In the letter, he added that the company is “actively monitoring the situation and doing everything possible to mitigate this burden. As soon as conditions improve, we will adjust or remove the surcharge. Your business is greatly valued, and we appreciate your understanding during these challenging times.”

Other furniture companies interviewed this week also said they likely will raise prices or issue container surcharges sooner than later based on current and future container rates should they continue to rise.  

Sam Malouf

Others still are taking steps to cut costs. Malouf, for example, announced a restructuring that took place last week that resulted in an unspecified reduction in force at its Cache Valley, Utah, headquarters. The company said this was related to external forces, including competition from online resources selling apparel and other fashion and home-related products including furniture.

“Through the years, we’ve prided ourselves on our nimbleness, innovation and early arrival in the bedding industry,” said CEO Sam Malouf. “However, the company must begin shifting focus from certain categories due to circumstances largely outside of our control.

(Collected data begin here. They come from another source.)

-- ==== Sys2Proof/Machine/Reference.lean ====
section
/-! DEFINITION. The formulas of spec/40_trig.md to 43_svpwm.md over Mathlib's `ℝ`, as the rules write them, beside
Machine/Reals.lean. The machine does not use this file; the statements compare it with the machine. -/

namespace Sys2Proof.Machine.Reference

/-- The reference sine of SIN, PARK and IPARK (R105, R134). -/
noncomputable def sine (cfg : Config) (x : ℝ) : ℝ := tsin cfg (indexSpace cfg x)

/-- The reference cosine of COS, PARK and IPARK, as R106 first writes it. -/
noncomputable def cosine (cfg : Config) (x : ℝ) : ℝ := tsin cfg (indexSpace cfg (x + Real.pi / 2))

/-- `d1`, `d2`, `d3` of R150, as it writes them. -/
noncomputable def discriminants (alpha beta : ℝ) : ℝ × ℝ × ℝ :=
  (beta, (Real.sqrt 3 * alpha - beta) / 2, (-(Real.sqrt 3 * alpha) - beta) / 2)

/-- The code of R150, in 0..7. -/
noncomputable def sectorCode (alpha beta : ℝ) : ℕ :=
  let d := discriminants alpha beta
  (if 0 < d.1 then 1 else 0) + (if 0 < d.2.1 then 2 else 0) + (if 0 < d.2.2 then 4 else 0)

/-- The sector of a vector as a number (R151). -/
noncomputable def sectorNumber (alpha beta : ℝ) : ℕ :=
  if sectorCode alpha beta = 0 ∨ sectorCode alpha beta = 7 then 6 else sectorCode alpha beta

/-- `(Tx, Ty)` before saturation (R157, R158), with `k = Ts / Udc`. -/
noncomputable def activeTimes (sec : Sector) (k alpha beta : ℝ) : ℝ × ℝ :=
  let x := Real.sqrt 3 * beta * k
  let y := (3 / 2 * alpha + Real.sqrt 3 / 2 * beta) * k
  let z := (-(3 / 2) * alpha + Real.sqrt 3 / 2 * beta) * k
  match sec with
  | .s1 => (z, y)
  | .s2 => (y, -x)
  | .s3 => (-z, x)
  | .s4 => (-x, z)
  | .s5 => (x, -y)
  | .s6 => (-y, -z)

/-- `(Tx, Ty)` after saturation (R159). -/
noncomputable def onTimes (sec : Sector) (ts udc alpha beta : ℝ) : ℝ × ℝ :=
  let t := activeTimes sec (ts / udc) alpha beta
  if t.1 + t.2 > ts then (t.1 * ts / (t.1 + t.2), t.2 * ts / (t.1 + t.2)) else t

/-- Whether R159 saturates. -/
def Saturates (sec : Sector) (ts udc alpha beta : ℝ) : Prop :=
  (activeTimes sec (ts / udc) alpha beta).1 + (activeTimes sec (ts / udc) alpha beta).2 > ts

/-- `(t0, t1, t2)` of R160 from the on-times. -/
noncomputable def split (ts : ℝ) (t : ℝ × ℝ) : ℝ × ℝ × ℝ :=
  let t0 := (ts - t.1 - t.2) / 4
  let t1 := t0 + t.1 / 2
  (t0, t1, t1 + t.2 / 2)

/-- `(t0, t1, t2)` of R160. -/
noncomputable def instants (sec : Sector) (ts udc alpha beta : ℝ) : ℝ × ℝ × ℝ := split ts (onTimes sec ts udc alpha beta)

/-- `(Tx, Ty)` of one of the two outcomes of R159, as R164 names them. -/
noncomputable def onTimesOf (sat : Bool) (sec : Sector) (ts udc alpha beta : ℝ) : ℝ × ℝ :=
  let t := activeTimes sec (ts / udc) alpha beta
  if sat then (t.1 * ts / (t.1 + t.2), t.2 * ts / (t.1 + t.2)) else t

/-- The permutation of R165: the times for counter_u, counter_v, counter_w. -/
def permute (sec : Sector) (t : ℝ × ℝ × ℝ) : ℝ × ℝ × ℝ :=
  match sec with
  | .s1 => (t.2.1, t.1, t.2.2)
  | .s2 => (t.1, t.2.2, t.2.1)
  | .s3 => t
  | .s4 => (t.2.2, t.2.1, t.1)
  | .s5 => (t.2.2, t.1, t.2.1)
  | .s6 => (t.2.1, t.2.2, t.1)

end Sys2Proof.Machine.Reference
end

As a reflection of these category shifts, our senior leadership team made the difficult decision to reduce the workforce at corporate headquarters.”

“The playing field is no longer level or fair with the rise of platforms like Temu and Shein, which are decimating American companies,” he added. “We needed to make changes to thrive in today’s market. By increasing clarity and focus, we expect to improve market share and drive long-term success.”

Also, Hooker Furnishings recently announced in its latest earnings report that it plans to cut costs by about 10% in order to regain profitability.

And Hillsdale Furniture announced to the Vietnam government in late May that it was closing its Vietnam office effective June 1.

“Due to the difficult business situation of the parent company, leading to the inability to maintain the management and operation of the representative office in Vietnam, we have decided to terminate the operations of the representative office in Vietnam and are carrying out other procedures for dissolution/termination of operations according to Vietnamese law,” the company told government officials in late May.

The state of the company’s U.S. operations is unknown at this stage. Sources have said that the company also has closed its U.S. offices, but Home News Now has not been able to verify this as company officials have not responded to repeated calls or emails.